# [EXERCISE REQUIREMENTS]
Everything from the top of the data below through the line with "of R166. -/" should be duplicated exactly, and nothing past it.

◆ ◆ ◆ ◆ ◆ ◆ ◆

/-! ## Integer and logic forms -/

/-- The integer forms of R165. -/
def intLanes (op7 mod : Nat) (m : BitVec 16) (v1 v2 v3 : Val) : List Nat × BitVec 5 :=
  let sg := mod / 2 = 0
  mapLanes m [] fun l _ =>
    let x := asInt sg 32 (v1.int l)
    let y := asInt sg 32 (v2.int l)
    let z := asInt sg 32 (v3.int l)
    let r : Int := match op7 with
      | 0x48 => x + y
      | 0x49 => x - y
      | 0x4A => x * y
      | 0x4B => x * y / 2 ^ 32
      | 0x4C => x * y + z
      | 0x4D => if x ≤ y then x else y
      | 0x4E => if x ≤ y then y else x
      | _ => x.natAbs
    if mod % 2 = 1 then
      let c := satInt sg 32 r
      (wrapInt 32 c, if c = r then 0#5 else flagOF)
    else (wrapInt 32 r, 0#5)

/-- The predicates of R166. -/
def ipredHolds (p x y : Nat) : Bool :=
  let sx := asInt true 32 x
  let sy := asInt true 32 y
  match p with
  | 0 => x = y
  | 1 => x ≠ y
  | 2 => sx < sy
  | 3 => sx ≤ sy
  | 4 => x < y
  | _ => x ≤ y

/-- The bit-field forms of R168. -/
def bitField (op7 x d t : Nat) : Nat :=
  let pos := d % 32
  let w := min (d / 32 % 64) (32 - pos)
  let fld := x / 2 ^ pos % 2 ^ w
  match op7 with
  | 0x61 => if w = 0 then 0 else wrapInt 32 (asInt true w fld)
  | 0x62 => if w = 0 then 0 else fld
  | _ => if w = 0 then t else t - t / 2 ^ pos % 2 ^ w * 2 ^ pos + x % 2 ^ w * 2 ^ pos

/-- The logic forms of R167 to R169 on one lane. -/
def logicLane (op7 a b t : Nat) : Nat :=
  let x : Word32 := BitVec.ofNat 32 a
  let y : Word32 := BitVec.ofNat 32 b
  let n := b % 32
  let w : Word := BitVec.ofNat 64 (a * 2 ^ 32 + b)
  match op7 with
  | 0x58 => (x &&& y).toNat
  | 0x59 => (x ||| y).toNat
  | 0x5A => (x ^^^ y).toNat
  | 0x5B => (x &&& ~~~y).toNat
  | 0x5C => (~~~x).toNat
  | 0x5D => (x <<< n).toNat
  | 0x5E => (x >>> n).toNat
  | 0x5F => (x.sshiftRight n).toNat
  | 0x60 => (x.rotateLeft n).toNat
  | 0x64 => (w <<< (t % 64)).toNat / 2 ^ 32
  | 0x65 => (w >>> (t % 64)).toNat % 2 ^ 32
  | 0x66 => cntpop 32 x
  | 0x67 => cntlz 32 x
  | _ => bitField op7 a b t

/-- The moves of R170, R171 and R173 on one lane; `kj` is the selecting mask of SEL. -/
def moveLane (op7 : Nat) (kj : BitVec 16) (v1 v2 v3 : Val) (l : Nat) : Nat :=
  match op7 with
  | 0x69 => if kj.getLsbD l then v1.int l else v2.int l
  | 0x6A => v1.int (v2.int l % 16)
  | 0x6B => let i := v2.int l; if bitOf 4 i then v3.int (i % 16) else v1.int (i % 16)
  | 0x6C =>
    let n := l + v3.int l % 32
    if n < 16 then v1.int n else if n < 32 then v2.int (n - 16) else 0
  | _ => v1.int l

/-! ## SCAN and RED (R64, R172) -/

/-- An order-free operation of R172. -/
def combine32 (op : Nat) (ftz : Bool) (x y : Nat) : Nat :=
  let f (n : Nat) : FVal := ftzIn .fp32 ftz (Fmt.fp32.value n)
  match op with
  | 1 => (x + y) % 2 ^ 32
  | 2 => exactCode .fp32 (minMaxNumber true (f x) (f y))
  | 3 => exactCode .fp32 (minMaxNumber false (f x) (f y))
  | 4 => if asInt true 32 x < asInt true 32 y then y else x
  | 5 => if asInt true 32 x < asInt true 32 y then x else y
  | 6 => max x y
  | _ => min x y

/-- One rounded addition of F32 encodings. -/
def addRounded (cx : RCtx) (r x y : Nat) : Nat × BitVec 5 :=
  let (v, nv) := sumExact (cx.mode = .rd) [Fmt.fp32.value x, Fmt.fp32.value y]
  withNv nv (roundTo .fp32 { cx with rnd := r } v)

/-- The lanes SCAN and RED combine: F32 values as an F32 operation takes them (R42, R57). -/
def foldInput (op : Nat) (ftz : Bool) (v1 : Val) (l : Nat) : Nat :=
  if op = 0 ∨ op = 2 ∨ op = 3 then exactCode .fp32 (v1.float .fp32 ftz l 0) else v1.int l

/-- SCAN from lane `l` on: the partial, if any, and the next piece. -/
def scanFrom (op : Nat) (cx : RCtx) (m : BitVec 16) (v1 : Val) :
    Nat → Nat → Option Nat → List Nat → List Nat × BitVec 5
  | 0, _, _, _ => ([], 0#5)
  | n + 1, l, part, pieces =>
    if m.getLsbD l then
      let x := foldInput op cx.ftz v1 l
      let (y, fl) := match part with
        | none => (x, 0#5)
        | some p => if op = 0 then addRounded cx (pieces.headD 0) p x else (combine32 op cx.ftz p x, 0#5)
      let (t, fl2) := scanFrom op cx m v1 n (l + 1) (some y) pieces.tail
      (y :: t, fl ||| fl2)
    else
      let (t, fl2) := scanFrom op cx m v1 n (l + 1) part pieces
      (0 :: t, fl2)

/-- One level of the tree of R64: the nodes above, the flags and the pieces left. -/
def redLevel (op : Nat) (cx : RCtx) : List (Option Nat) → List Nat → List (Option Nat) × BitVec 5 × List Nat
  | some x :: some y :: t, ps =>
    let (z, fl) := if op = 0 then addRounded cx (ps.headD 0) x y else (combine32 op cx.ftz x y, 0#5)
    let (u, fl2, q) := redLevel op cx t (if op = 0 then ps.tail else ps)
    (some z :: u, fl ||| fl2, q)
  | some x :: none :: t, ps => let (u, fl, q) := redLevel op cx t ps; (some x :: u, fl, q)
  | none :: y :: t, ps => let (u, fl, q) := redLevel op cx t ps; (y :: u, fl, q)
  | l, ps => (l, 0#5, ps)

/-- The levels of the tree; the fuel is their number. -/
def redTree (op : Nat) (cx : RCtx) : Nat → List (Option Nat) → List Nat → Option Nat × BitVec 5
  | 0, l, _ => ((l.headD none), 0#5)
  | n + 1, l, ps =>
    let (u, fl, q) := redLevel op cx l ps
    let (r, fl2) := redTree op cx n u q
    (r, fl ||| fl2)

/-- RED: the result in every lane. -/
def redLanes (op : Nat) (cx : RCtx) (m : BitVec 16) (pieces : List Nat) (v1 : Val) : List Nat × BitVec 5 :=
  let (r, fl) := redTree op cx 4
    ((List.range 16).map fun l => if m.getLsbD l then some (foldInput op cx.ftz v1 l) else none) pieces
  (List.replicate 16 (r.getD 0), fl)

/-! ## All vector values -/

/-- Elements the form rounds, for its draw (R53, R163, R172). -/
def drawCount (a : SylA) (m : BitVec 16) : Nat :=
  let n := activeCount m
  match a.op7 with
  | 0x2C | 0x2D | 0x34 | 0x35 | 0x36 | 0x37 | 0x38 | 0x39 | 0x3A | 0x3C | 0x3D | 0x41 => n
  | 0x3E => 2 * n
  | 0x40 => 32
  | 0x6D => if a.s2.val = 0 then n else 0
  | 0x6E => if a.s2.val = 0 then n - 1 else 0
  | k => if k < 0x20 then (if k % 4 = 0 then n else 2 * n) else 0

/-- The lanes of a vector form that accesses no memory. -/
def vecLanes (a : SylA) (ftz : Bool) (m : BitVec 16) (pieces : List Nat) (kj : BitVec 16) (v1 v2 v3 : Val) :
    List Nat × BitVec 5 :=
  let cx : RCtx := { mode := (RMode.ofCode a.mod).getD .rne, ftz := ftz }
  let c2 := a.s2.val
  let c3 := a.s3.val
  match a.op7 with
  | 0x2C => dotLanes .bf16 cx m pieces v1 v2 v3
  | 0x2D => dotLanes .fp16 cx m pieces v1 v2 v3
  | 0x30 | 0x31 | 0x32 | 0x33 => signLanes a.op7 c3 ftz m v1 v2
  | 0x34 | 0x35 | 0x36 | 0x37 | 0x38 | 0x39 | 0x3A =>
    mapLanes m pieces fun l r =>
      let (x, fl) := specialFn a.op7 (v1.float .fp32 ftz l 0)
      let (y, fl2) := roundTo .fp32 { cx with rnd := r } x
      (y, fl ||| fl2)
  | 0x3C => fcvtLanes c3 cx m pieces v1 v2
  | 0x3D => icvtLanes c3 cx m pieces v1 v2
  | 0x3E => packForm c3 cx m pieces v1 v2
  | 0x3F => unpackLanes c2 ftz m v1
  | 0x40 => mxqLine c3 cx pieces v1 v2
  | 0x41 => mxdqLanes c2 cx m pieces v1
  | 0x48 | 0x49 | 0x4A | 0x4B | 0x4C | 0x4D | 0x4E | 0x4F => intLanes a.op7 a.mod m v1 v2 v3
  | 0x68 | 0x69 | 0x6A | 0x6B | 0x6C | 0x6F => mapLanes m [] fun l _ => (moveLane a.op7 kj v1 v2 v3 l, 0#5)
  | 0x6D => scanFrom c2 cx m v1 16 0 none pieces
  | 0x6E => redLanes c2 cx m pieces v1
  | k =>
    if k < 0x28 then floatLanes k { cx with mode := if k < 0x20 then cx.mode else .rne } m pieces v1 v2 v3
    else mapLanes m [] fun l _ => (logicLane k (v1.int l) (v2.int l) (v3.int l), 0#5)

/-- The bits of FCMP and ICMP (R155, R166): both elements of a packed lane must hold. -/
def cmpBits (a : SylA) (ftz : Bool) (v1 v2 : Val) : BitVec 16 :=
  BitVec.ofNat 16 (packBits ((List.range 16).map fun l =>
    match a.op7 with
    | 0x28 => fpredHolds a.mod (v1.float .fp32 ftz l 0) (v2.float .fp32 ftz l 0)
    | 0x29 => fpredHolds a.mod (v1.float .bf16 ftz l 0) (v2.float .bf16 ftz l 0) &&
        fpredHolds a.mod (v1.float .bf16 ftz l 1) (v2.float .bf16 ftz l 1)
    | 0x2A => fpredHolds a.mod (v1.float .fp16 ftz l 0) (v2.float .fp16 ftz l 0) &&
        fpredHolds a.mod (v1.float .fp16 ftz l 1) (v2.float .fp16 ftz l 1)
    | _ => ipredHolds a.mod (v1.int l) (v2.int l)))

/-- KAND, KOR and KNOT (R180). -/
def maskBits (op7 : Nat) (x y : BitVec 16) : BitVec 16 :=
  match op7 with
  | 0x78 => x &&& y
  | 0x79 => x ||| y
  | _ => ~~~x

end Sys2Proof.Machine
end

◆ ◆ ◆ ◆ ◆ ◆ ◆

# [SOLUTION]
/-! ## Integer and logic forms -/

/-- The integer forms of R165. -/
def intLanes (op7 mod : Nat) (m : BitVec 16) (v1 v2 v3 : Val) : List Nat × BitVec 5 :=
  let sg := mod / 2 = 0
  mapLanes m [] fun l _ =>
    let x := asInt sg 32 (v1.int l)
    let y := asInt sg 32 (v2.int l)
    let z := asInt sg 32 (v3.int l)
    let r : Int := match op7 with
      | 0x48 => x + y
      | 0x49 => x - y
      | 0x4A => x * y
      | 0x4B => x * y / 2 ^ 32
      | 0x4C => x * y + z
      | 0x4D => if x ≤ y then x else y
      | 0x4E => if x ≤ y then y else x
      | _ => x.natAbs
    if mod % 2 = 1 then
      let c := satInt sg 32 r
      (wrapInt 32 c, if c = r then 0#5 else flagOF)
    else (wrapInt 32 r, 0#5)

/-- The predicates of R166. -/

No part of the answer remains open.